== Problem to solve ==
In the records below, count the lines that have "offset" and answer with the number alone.

Stored items:

theorem State.writeHalf_keeps {μ} [Has μ .fabric] [Has μ .host] [Has μ .regs] [Has μ .clk] [Has μ .obs] {o s off v} (h : Keeps μ o s) :
    Keeps μ o (State.writeHalf s off v) := by
  unfold State.writeHalf
  try dsimp only
  repeat' (first
    | with_reducible refine Keeps.ite (fun _ => ?_) (fun _ => ?_)
    | with_reducible assumption
    | with_reducible apply State.write32_keeps
    | with_reducible apply State.write64_keeps
    | fail_if_no_progress with_reducible refine Keeps.other ?_ rfl rfl rfl rfl rfl rfl rfl rfl rfl rfl rfl rfl rfl rfl rfl rfl rfl rfl rfl rfl rfl rfl rfl rfl rfl rfl rfl rfl rfl rfl rfl rfl
    | with_reducible refine Keeps.foldl ?_ ?_
    | with_reducible refine Keeps.foldl1 ?_ ?_
    | with_reducible refine Keeps.getD (fun _ _ => ?_) ?_
    | intro _
    | dsimp only
    | split)

theorem State.writeBar0_keeps {μ} [Has μ .fabric] [Has μ .host] [Has μ .regs] [Has μ .clk] [Has μ .obs] {o s off v width} (h : Keeps μ o s) :
    Keeps μ o (State.writeBar0 s off v width) := by
  unfold State.writeBar0
  try dsimp only
  repeat' (first
    | with_reducible refine Keeps.ite (fun _ => ?_) (fun _ => ?_)
    | with_reducible assumption
    | with_reducible apply State.rejectReg_keeps
    | with_reducible apply State.writeHalf_keeps
    | with_reducible apply State.write64_keeps
    | with_reducible apply State.write32_keeps
    | fail_if_no_progress with_reducible refine Keeps.other ?_ rfl rfl rfl rfl rfl rfl rfl rfl rfl rfl rfl rfl rfl rfl rfl rfl rfl rfl rfl rfl rfl rfl rfl rfl rfl rfl rfl rfl rfl rfl rfl rfl
    | with_reducible refine Keeps.foldl ?_ ?_
    | with_reducible refine Keeps.foldl1 ?_ ?_
    | with_reducible refine Keeps.getD (fun _ _ => ?_) ?_
    | intro _
    | dsimp only
    | split)

theorem execFlagClear_keeps {μ} [Has μ .regs] [Has μ .obs] {offset value width s} : ∃ t, execFlagClear offset value width s = .next t ∧ Keeps μ s t := by
  refine ⟨_, rfl, ?_⟩
  try dsimp only
  have h := Keeps.refl (μ := μ) s
  repeat' (first
    | with_reducible refine Keeps.ite (fun _ => ?_) (fun _ => ?_)
    | with_reducible assumption
    | with_reducible apply State.rejectReg_keeps
    | with_reducible apply State.writeFlag_keeps
    | fail_if_no_progress with_reducible refine Keeps.other ?_ rfl rfl rfl rfl rfl rfl rfl rfl rfl rfl rfl rfl rfl rfl rfl rfl rfl rfl rfl rfl rfl rfl rfl rfl rfl rfl rfl rfl rfl rfl rfl rfl
    | with_reducible refine Keeps.foldl ?_ ?_
    | with_reducible refine Keeps.foldl1 ?_ ?_
    | with_reducible refine Keeps.getD (fun _ _ => ?_) ?_
    | intro _
    | dsimp only
    | split)

theorem execMacbaseWrite_keeps {μ} [Has μ .fabric] [Has μ .regs] [Has μ .obs] {value s} : ∃ t, execMacbaseWrite value s = .next t ∧ Keeps μ s t := by
  refine ⟨_, rfl, ?_⟩
  try dsimp only
  have h := Keeps.refl (μ := μ) s
  repeat' (first
    | with_reducible refine Keeps.ite (fun _ => ?_) (fun _ => ?_)
    | with_reducible assumption
    | with_reducible apply State.writeMac_keeps
    | fail_if_no_progress with_reducible refine Keeps.other ?_ rfl rfl rfl rfl rfl rfl rfl rfl rfl rfl rfl rfl rfl rfl rfl rfl rfl rfl rfl rfl rfl rfl rfl rfl rfl rfl rfl rfl rfl rfl rfl rfl
    | with_reducible refine Keeps.foldl ?_ ?_
    | with_reducible refine Keeps.foldl1 ?_ ?_
    | with_reducible refine Keeps.getD (fun _ _ => ?_) ?_
    | intro _
    | dsimp only
    | split)

theorem execPcapWrite_keeps {μ} [Has μ .regs] [Has μ .clk] [Has μ .obs] {value s} : ∃ t, execPcapWrite value s = .next t ∧ Keeps μ s t := by
  refine ⟨_, rfl, ?_⟩
  try dsimp only
  have h := Keeps.refl (μ := μ) s
  repeat' (first
    | with_reducible refine Keeps.ite (fun _ => ?_) (fun _ => ?_)
    | with_reducible assumption
    | with_reducible apply State.writePcap_keeps
    | fail_if_no_progress with_reducible refine Keeps.other ?_ rfl rfl rfl rfl rfl rfl rfl rfl rfl rfl rfl rfl rfl rfl rfl rfl rfl rfl rfl rfl rfl rfl rfl rfl rfl rfl rfl rfl rfl rfl rfl rfl
    | with_reducible refine Keeps.foldl ?_ ?_
    | with_reducible refine Keeps.foldl1 ?_ ?_
    | with_reducible refine Keeps.getD (fun _ _ => ?_) ?_
    | intro _
    | dsimp only
    | split)

theorem execRegisterWrite_keeps {μ} [Has μ .fabric] [Has μ .host] [Has μ .regs] [Has μ .clk] [Has μ .obs] {offset value width s} : ∃ t, execRegisterWrite offset value width s = .next t ∧ Keeps μ s t := by
  refine ⟨_, rfl, ?_⟩
  try dsimp only
  have h := Keeps.refl (μ := μ) s
  repeat' (first
    | with_reducible refine Keeps.ite (fun _ => ?_) (fun _ => ?_)
    | with_reducible assumption
    | with_reducible apply State.writeBar0_keeps
    | fail_if_no_progress with_reducible refine Keeps.other ?_ rfl rfl rfl rfl rfl rfl rfl rfl rfl rfl rfl rfl rfl rfl rfl rfl rfl rfl rfl rfl rfl rfl rfl rfl rfl rfl rfl rfl rfl rfl rfl rfl
    | with_reducible refine Keeps.foldl ?_ ?_
    | with_reducible refine Keeps.foldl1 ?_ ?_
    | with_reducible refine Keeps.getD (fun _ _ => ?_) ?_
    | intro _
    | dsimp only
    | split)

end Sys2Proof.Machine
end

== Written solution ==
2